-- ==== Sys2Proof/Machine/Stitch.lean ====
section
/-! DEFINITION. Stitch: kernels, launches, groups and their divergence, scratchpad and windows, faults
(spec/08 R229–R238; spec/06 R142–R145). -/
namespace Sys2Proof.Machine

/-! ### Instruction words (spec/08 R232) -/

/-- OP. -/
def iOp (w : Nat) : Nat := bits w 63 56
/-- D. -/
def iD (w : Nat) : Nat := bits w 55 50
/-- A. -/
def iA (w : Nat) : Nat := bits w 49 44
/-- B. -/
def iB (w : Nat) : Nat := bits w 39 34
/-- C. -/
def iC (w : Nat) : Nat := bits w 33 28
/-- RM. -/
def iRM (w : Nat) : Nat := bits w 27 24
/-- TI. -/
def iTI (w : Nat) : Nat := bits w 22 19
/-- TO. -/
def iTO (w : Nat) : Nat := bits w 18 15
/-- CC. -/
def iCC (w : Nat) : Nat := bits w 14 12
/-- SZ. -/
def iSZ (w : Nat) : Nat := bits w 33 31
/-- OFF, signed bytes. -/
def iOFF (w : Nat) : Int := sx 31 w
/-- TGT, signed, from the branch's own index. -/
def iTGT (w : Nat) : Int := sx 20 (bits w 39 20)
/-- JOIN, signed, from the branch's own index. -/
def iJOIN (w : Nat) : Int := sx 20 w

/-- The opcodes of Table 08-8. -/
def opcodes : List Nat :=
  [0, 1, 2, 3, 4, 6, 0x10, 0x11, 0x12, 0x13, 0x14, 0x15, 0x16, 0x17, 0x18, 0x19, 0x1A, 0x1B, 0x1C,
   0x20, 0x21, 0x22, 0x23, 0x24, 0x25, 0x26, 0x27, 0x28, 0x29, 0x2A, 0x2B, 0x30, 0x31, 0x32, 0x33,
   0x34, 0x40, 0x41]

/-- A register, or a register pair. -/
def regPair (r : Nat) (pair : Bool) : List Nat := if pair then [r, r + 1] else [r]

/-- Registers that an instruction names. -/
def regsUsed (w : Nat) : List Nat :=
  let op := iOp w
  let wide := iSZ w == 3
  if op = 0x06 ∨ op = 0x1A then [iD w]
  else if (0x10 ≤ op ∧ op ≤ 0x18) ∨ op = 0x1B ∨ op = 0x20 ∨ op = 0x21 ∨ op = 0x23 ∨ op = 0x24 then [iD w, iA w, iB w]
  else if op = 0x19 ∨ op = 0x25 then [iA w, iB w]
  else if op = 0x1C then [iD w, iD w + 1, iA w, iA w + 1, iB w, iB w + 1]
  else if op = 0x22 then [iD w, iA w, iB w, iC w]
  else if op = 0x26 then regPair (iD w) (iTO w == 6) ++ regPair (iA w) (iTI w == 6)
  else if 0x27 ≤ op ∧ op ≤ 0x2B then [iD w, iA w]
  else if op = 0x30 ∨ op = 0x32 then iA w :: regPair (iD w) wide
  else if op = 0x31 ∨ op = 0x33 then iA w :: regPair (iB w) wide
  else if op = 0x34 then iA w :: (regPair (iB w) wide ++ regPair (iD w) wide)
  else if op = 0x40 then
    [iA w, iB w, iC w] ++ (if isMx (bits w 23 20) || isMx (bits w 19 16) then [iD w, iD w + 1] else [])
  else []

/-- The rate class of a matrix operand (spec/06 R143); 0: not a matrix operand. -/
def rateClass (t : Nat) : Nat :=
  match t with
  | 1 => 1
  | 2 => 2
  | 3 | 4 | 8 | 9 | 0xA | 0xB => 3
  | 0xC => 4
  | _ => 0

/-- A type code of Table 06-3. -/
def typeOk (t : Nat) : Bool := decide (t ≤ 6) || isMx t

/-- Does R229 refuse an instruction at an index of a kernel of `len` instructions? -/
def instrBad (regs len idx w : Nat) : Bool :=
  let op := iOp w
  let inside (o : Int) : Bool := decide (0 ≤ (idx : Int) + o) && decide ((idx : Int) + o < len)
  !opcodes.contains op || (regsUsed w).any (fun r => decide (regs ≤ r)) ||
  (if op = 0x02 then !inside (iTGT w) || !inside (iJOIN w)
   else if op = 0x06 then decide (bits w 39 32 ≠ 0) || decide (14 < bits w 31 0)
   else if op = 0x1A then decide (bits w 39 32 ≠ 0)
   else if 0x30 ≤ op ∧ op ≤ 0x34 then decide (3 < iSZ w)
   else if op = 0x40 then
     decide (bits w 8 0 ≠ 0) || decide (5 < bits w 27 24) || decide (1 < bits w 12 9) ||
     decide (rateClass (bits w 23 20) = 0) || decide (rateClass (bits w 23 20) ≠ rateClass (bits w 19 16))
   else
     decide (bits w 11 0 ≠ 0) || decide (2 < iRM w) || (decide (iRM w = 2) && decide (op ≠ 0x26)) ||
     (decide (op = 0x26) && !(typeOk (iTI w) && typeOk (iTO w))) ||
     ((decide (op = 0x19) || decide (op = 0x25)) && decide (iCC w = 7)))

/-- The first instruction that R229 refuses. -/
def firstBad (regs len : Nat) : Nat → List Nat → Option Nat
  | _, [] => none
  | i, w :: r => if instrBad regs len i w then some i else firstBad regs len (i + 1) r

/-! ### KERNEL_LOAD (spec/08 R229) -/

/-- A segment or a launch uses a kernel. -/
def kernelBusy (d : Dev) (k : Nat) : Bool :=
  d.opt.shards.any (fun e => e.2.segs.any (fun g => g.prog == 15 && g.kernel == k)) ||
  d.opt.launches.any (fun l => l.kernel == k)

/-- KERNEL_LOAD. -/
def kernelLoad (k regs spad slots len : Nat) (code : DmaRead) (d : Dev) (rp : Reply) : Dev :=
  if kernelBusy d k then optReject d rp 0x3C []
  else match dmaGet d code with
    | (none, d) => refuseDma d rp
    | (some b, d) =>
      let n := len / 8
      let ws := elemsOf 8 b n
      if len % 8 ≠ 0 ∨ n = 0 ∨ 8192 < n ∨ regs < 8 ∨ 64 < regs ∨ regs % 8 ≠ 0 ∨ spad % 256 ≠ 0 then
        optReject d rp 0x35 (packFields [(13, 0)])
      else match firstBad regs n 0 ws with
        | some i => optReject d rp 0x35 (packFields [(13, i)])
        | none =>
          let d0 := { d with opt := { d.opt with kernels := tdel d.opt.kernels k } }
          match optFit d0 (alignUp (8 * n) 256) with
          | none => optReject d rp 0x22 []
          | some a =>
            let d := memPut { d with opt := { d.opt with
              kernels := tset d.opt.kernels k ⟨regs, spad, slots, ws.map (BitVec.ofNat 64), a⟩ } } a (bytesOf 8 ws)
            complete d rp 0 []

/-- KERNEL_LOAD. -/
def execKernelLoad (h : CmdHdr) (k : BitVec 8) (regs : BitVec 8) (spad : BitVec 32) (slots : BitVec 2)
    (len : BitVec 32) (code : DmaRead) (s : State) : Host.Outcome State Fault Refusal :=
  act (fun d => runCmd d h 0x38 .h [some k.toNat, none, some len.toNat, some regs.toNat, some spad.toNat, some slots.toNat] true
    (fun d rp => withFlaws h.flaws (fun d => kernelLoad k.toNat regs.toNat spad.toNat slots.toNat len.toNat code d rp) d)) s

/-! ### Residency (spec/08 R230) -/

/-- S of a core: what its Bobbins and the built-in programs leave to kernels. -/
def spadS (d : Dev) (q : Nat) : Nat :=
  let n := bobSlots d (q / 8)
  if 224 < n then 0 else 2 ^ 22 - n * 16384 - 2 ^ 19

/-- Groups of a kernel that a core holds at most. -/
def residency (d : Dev) (q : Nat) (k : Kernel) : Nat :=
  if 224 < bobSlots d (q / 8) then 0
  else
    let r := natMin 32 (65536 / (64 * k.regs))
    if k.spad = 0 then r else natMin r (spadS d q / k.spad)

/-- Groups of a grid. -/
def gridGroups (x : Grid) : Nat := (x.g + 63) / 64

/-- Groups that fall to the i-th of `n` cores. -/
def groupsOn (total n i : Nat) : Nat := (total + n - 1 - i) / n

/-- The groups resident on a core, of every launch: window address and bytes of scratchpad, registers. -/
def residents (d : Dev) (q : Nat) : List (Nat × Nat × Nat) :=
  d.opt.launches.flatMap (fun l =>
    let k := (tget? d.opt.kernels l.kernel).getD ⟨8, 0, 0, [], 0⟩
    (l.groups.filter (fun x => x.core == q)).map (fun x => (x.res, k.spad, 64 * k.regs)))

/-- A group as it starts: threads numbered G or above are inactive. -/
def newGrp (g q res total now : Nat) : Grp :=
  let live := natMin 64 (total - 64 * g)
  let m : BitVec 64 := BitVec.ofNat 64 (2 ^ live - 1)
  { g := g, core := q, born := now, res := res, pc := 0, mask := m, ended := ~~~m, stack := [], regs := [], preds := [],
    srCnt := [], bar := false, memWait := 0, mma := [] }

/-- Replace a launch. -/
def setGrid (d : Dev) (x : Grid) : Dev :=
  { d with opt := { d.opt with launches := d.opt.launches.map (fun l => if l.id = x.id then x else l) } }

/-- Find a launch. -/
def findGrid (d : Dev) (l : Nat) : Option Grid := d.opt.launches.find? (fun x => x.id == l)

/-- Start the next group of a launch on its i-th core, as far as residency allows; `n` attempts. -/
def fillCore (l i : Nat) : Nat → Dev → Dev
  | 0, d => d
  | n + 1, d =>
    match findGrid d l with
    | none => d
    | some x =>
      match tget? d.opt.kernels x.kernel with
      | none => d
      | some k =>
        let q := x.cores.getD i 0
        let st := x.started.getD i 0
        let mine := (x.groups.filter (fun y => y.core == q)).length
        let rs := residents d q
        let regsHeld := rs.foldl (fun a r => a + r.2.2) 0
        let g := st * x.cores.length + i
        if st < groupsOn (gridGroups x) x.cores.length i ∧ mine < residency d q k ∧ rs.length < 32 ∧
            regsHeld + 64 * k.regs ≤ 65536 then
          match fitAt 0 (spadS d q) k.spad (rs.map (fun r => (r.1, r.2.1))) with
          | none => d
          | some a =>
            fillCore l i n (setGrid d { x with started := lset x.started i (st + 1),
                                               groups := x.groups ++ [newGrp g q a x.g d.now] })
        else d

/-- Start groups on every core of a launch. -/
def fillGrid (d : Dev) (l : Nat) : Dev :=
  match findGrid d l with
  | none => d
  | some x => (List.range x.cores.length).foldl (fun d i => fillCore l i 32 d) d

/-- Residency has become free: the waiting groups of every launch start as far as they fit, launches in their order
(spec/08 R230). -/
def fillAll (d : Dev) : Dev := (d.opt.launches.map (·.id)).foldl fillGrid d

/-- Begin a launch, whose events a die counts; its cores leave PATROL.  `rep`, `held`: as the launch holds them. -/
def launchGrid (d : Dev) (k g : Nat) (cores : List Nat) (seed : BitVec 32) (wins : List MemWin) (limit : Nat)
    (why : GridFor) (die : Nat) (rep : Bool := false) (held : Option (Tab Byte) := none) : Dev :=
  let id := d.opt.nextLaunch
  let x : Grid := { id := id, kernel := k, g := g, cores := cores, srSeed := seed, wins := wins, limitUs := limit,
                    at_ := d.now, why := why, die := die, started := List.replicate cores.length 0, done := 0, groups := [], rep := rep, held := held }
  fillGrid (cores.foldl yieldName
    { d with opt := { d.opt with launches := d.opt.launches ++ [x], nextLaunch := id + 1 } }) id

/-- The core names set in PLACE that are in SERVICE or in PATROL, ascending (log entry 67). -/
def placed (d : Dev) (place : Nat) : List Nat :=
  (maskList 64 place).filter (fun q => nameUp d q || coreStateAt d (q / 8) (physOf d (q / 8) (q % 8)) == 2)

/-- Does a kernel use BAR? -/
def usesBar (k : Kernel) : Bool := k.code.any (fun w => iOp w.toNat == 3)

/-- Die of the first core in PLACE. -/
def placeDie (place : Nat) : Nat := ((maskList 64 place).head?.getD 0) / 16

/-- STITCH_LAUNCH (spec/08 R228, R230). -/
def stitchLaunch (p : LaunchParams) (d : Dev) (rp : Reply) : Dev :=
  let die := placeDie p.place.toNat
  let rej (st : Nat) : Dev := complete (raise d (srcOpt die 0) 3) rp st []
  match tget? d.opt.kernels p.k.toNat with
  | none => rej 0x3D
  | some k =>
    let cs := placed d p.place.toNat
    let g := p.g.toNat
    let total := (g + 63) / 64
    if g = 0 ∨ 2 ^ 26 < g ∨ cs = [] then rej 0x09
    else if cs.any (fun q => residency d q k == 0) then rej 0x3E
    else if usesBar k ∧ (List.range cs.length).any (fun i =>
        decide (residency d (cs.getD i 0) k < groupsOn total cs.length i)) then rej 0x3E
    else
      let limit := if p.limitUs = 0 then natMax 1 (rdf d .optCtl [] 19 0) else p.limitUs.toNat
      cnt1 (launchGrid d p.k.toNat g cs p.srSeed p.wins limit (.host rp) die) (srcOpt die 0) 11

/-- The parameter block of STITCH_LAUNCH (spec/08 Table 08-6, spec/14 R354). -/
def launchBlock (b : List Byte) : Option LaunchParams :=
  (unpackBlock [8, 32, 64, 32, 64, 40, 40, 40, 40, 40, 40, 40, 40, 32] b).map (fun v =>
    let f := fun i => v.getD i 0
    ⟨BitVec.ofNat 8 (f 0), BitVec.ofNat 32 (f 1), BitVec.ofNat 64 (f 2), BitVec.ofNat 32 (f 3), BitVec.ofNat 64 (f 4),
      (List.range 4).map (fun i => ⟨BitVec.ofNat 40 (f (5 + 2 * i)), BitVec.ofNat 40 (f (6 + 2 * i))⟩), BitVec.ofNat 32 (f 13)⟩)

/-- STITCH_LAUNCH. -/
def execStitchLaunch (h : CmdHdr) (c : DmaRead) (s : State) : Host.Outcome State Fault Refusal :=
  act (fun d => runCmd d h 0x39 .h [] true (withBlock launchBlock c stitchLaunch)) s

/-! ### Segment programs -/

/-- What a segment program sees of its chunk (spec/08 R234–R236). -/
structure SegInfo where
  slot : Nat
  ctx : Ctx
  sh : Nat
  shard : Shard
  k : Nat
  seg : Seg
  chunk : Nat
  first : Nat
  count : Nat
  /-- First bytes of the chunk's Bobbins, of gr and of the copy of the hyperparameter set. -/
  bobs : List Nat
  gr : Nat
  hp : Nat

/-- Bobbins of one chunk (spec/06 R146). -/
def bobbins (p : CollParams) (mirror : Bool) : Nat :=
  let b := if mirror then 4 else accBytes p.op.toNat p.mode.toNat p.itype.toNat
  (b * p.chunkElems.toNat + 16383) / 16384

/-- First bytes of the Bobbins of a chunk, 16 KiB each (spec/06 R145, R146). -/
def bobList (d : Dev) (c : Ctx) (chunk : Nat) : List Nat :=
  let n := natMax 1 c.cores.length
  let b := natMax 1 (bobbins c.p (rubRole d c 1))
  let w := natMax 1 ((c.p.window.toNat + n - 1) / n)
  (((c.bob.getD (chunk % n) []).drop (chunk / n % w * b)).take b).map (fun i => 2 ^ 22 - (i + 1) * 16384)

/-- Scratchpad address of a chunk's accumulators: the lowest of its Bobbins. -/
def bobAddr (d : Dev) (c : Ctx) (chunk : Nat) : Nat := (bobList d c chunk).foldl natMin (2 ^ 22 - 16384)

/-- The chunk behind a launch. -/
def segInfo (d : Dev) (x : Grid) : Option SegInfo :=
  match x.why with
  | .host _ => none
  | .seg slot chunk _ =>
    match ctxOf d slot with
    | none => none
    | some c =>
      let sh := c.p.shard.toNat
      match shardOf d sh with
      | none => none
      | some s =>
        let first := chunk % natMax 1 (roundN c.p) * c.p.chunkElems.toNat
        match segAt s.segs first with
        | none => none
        | some (k, g) =>
          let q := x.cores.headD (coreOf c chunk)
          some { slot := slot, ctx := c, sh := sh, shard := s, k := k, seg := g, chunk := chunk, first := first,
                 count := expected c.p chunk, bobs := bobList d c chunk, gr := bobAddr d c chunk,
                 hp := 2 ^ 22 - bobSlots d (q / 8) * 16384 - 2 ^ 19 + 64 * (x.id % 8192) }

/-- SVAL of a lane (spec/08 R234). -/
def sval (x : Grid) (y : Grp) (i : Option SegInfo) (lane n : Nat) : Nat :=
  match n with
  | 0 => 64 * y.g + lane
  | 1 => y.g
  | 2 => lane
  | 3 => x.g
  | 4 => y.core
  | _ =>
    match i with
    | none => 0
    | some i =>
      match n with
      | 5 => (i.shard.step + 1).toNat
      | 6 => i.chunk
      | 7 => i.first % 2 ^ 32
      | 8 => i.first / 2 ^ 32
      | 9 => i.count
      | 10 => i.seg.slots
      | 11 => i.k
      | 12 => i.gr
      | 13 => i.hp
      | 14 => i.seg.prog
      | _ => 0

/-! ### Scratchpad -/

/-- Bytes of a core's scratchpad. -/
def spadRd (d : Dev) (q a n : Nat) : List Byte := tread d.opt.spad 0 (q * 2 ^ 22 + a) n

/-- Write bytes of a core's scratchpad. -/
def spadWr (d : Dev) (q a : Nat) (bs : List Byte) : Dev :=
  { d with opt := { d.opt with spad := twrite 0 d.opt.spad (q * 2 ^ 22 + a) bs } }

/-- Where a kernel's scratchpad access lands (spec/08 R235): its window, the chunk's Bobbins, or the copy
of the hyperparameter set, which it only reads. -/
def spadAt (k : Kernel) (y : Grp) (i : Option SegInfo) (wr : Bool) (a n : Nat) : Option Nat :=
  if a + n ≤ k.spad then some (y.res + a)
  else match i with
    | none => none
    | some i =>
      if (i.gr ≤ a ∧ a + n ≤ i.gr + 4 * i.count) ∨ i.bobs.any (fun b => decide (b ≤ a) && decide (a + n ≤ b + 16384)) then
        some a
      else if !wr ∧ i.hp ≤ a ∧ a + n ≤ i.hp + 64 then some a
      else none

=== Description of the task ===
In the listing above, find the line with "use BAR? -/" and the line with "cnt1 (launchGrid d"; set down exactly those two lines and every line between them, nothing more.

=== Task solution ===
/-- Does a kernel use BAR? -/
def usesBar (k : Kernel) : Bool := k.code.any (fun w => iOp w.toNat == 3)

/-- Die of the first core in PLACE. -/
def placeDie (place : Nat) : Nat := ((maskList 64 place).head?.getD 0) / 16

/-- STITCH_LAUNCH (spec/08 R228, R230). -/
def stitchLaunch (p : LaunchParams) (d : Dev) (rp : Reply) : Dev :=
  let die := placeDie p.place.toNat
  let rej (st : Nat) : Dev := complete (raise d (srcOpt die 0) 3) rp st []
  match tget? d.opt.kernels p.k.toNat with
  | none => rej 0x3D
  | some k =>
    let cs := placed d p.place.toNat
    let g := p.g.toNat
    let total := (g + 63) / 64
    if g = 0 ∨ 2 ^ 26 < g ∨ cs = [] then rej 0x09
    else if cs.any (fun q => residency d q k == 0) then rej 0x3E
    else if usesBar k ∧ (List.range cs.length).any (fun i =>
        decide (residency d (cs.getD i 0) k < groupsOn total cs.length i)) then rej 0x3E
    else
      let limit := if p.limitUs = 0 then natMax 1 (rdf d .optCtl [] 19 0) else p.limitUs.toNat
      cnt1 (launchGrid d p.k.toNat g cs p.srSeed p.wins limit (.host rp) die) (srcOpt die 0) 11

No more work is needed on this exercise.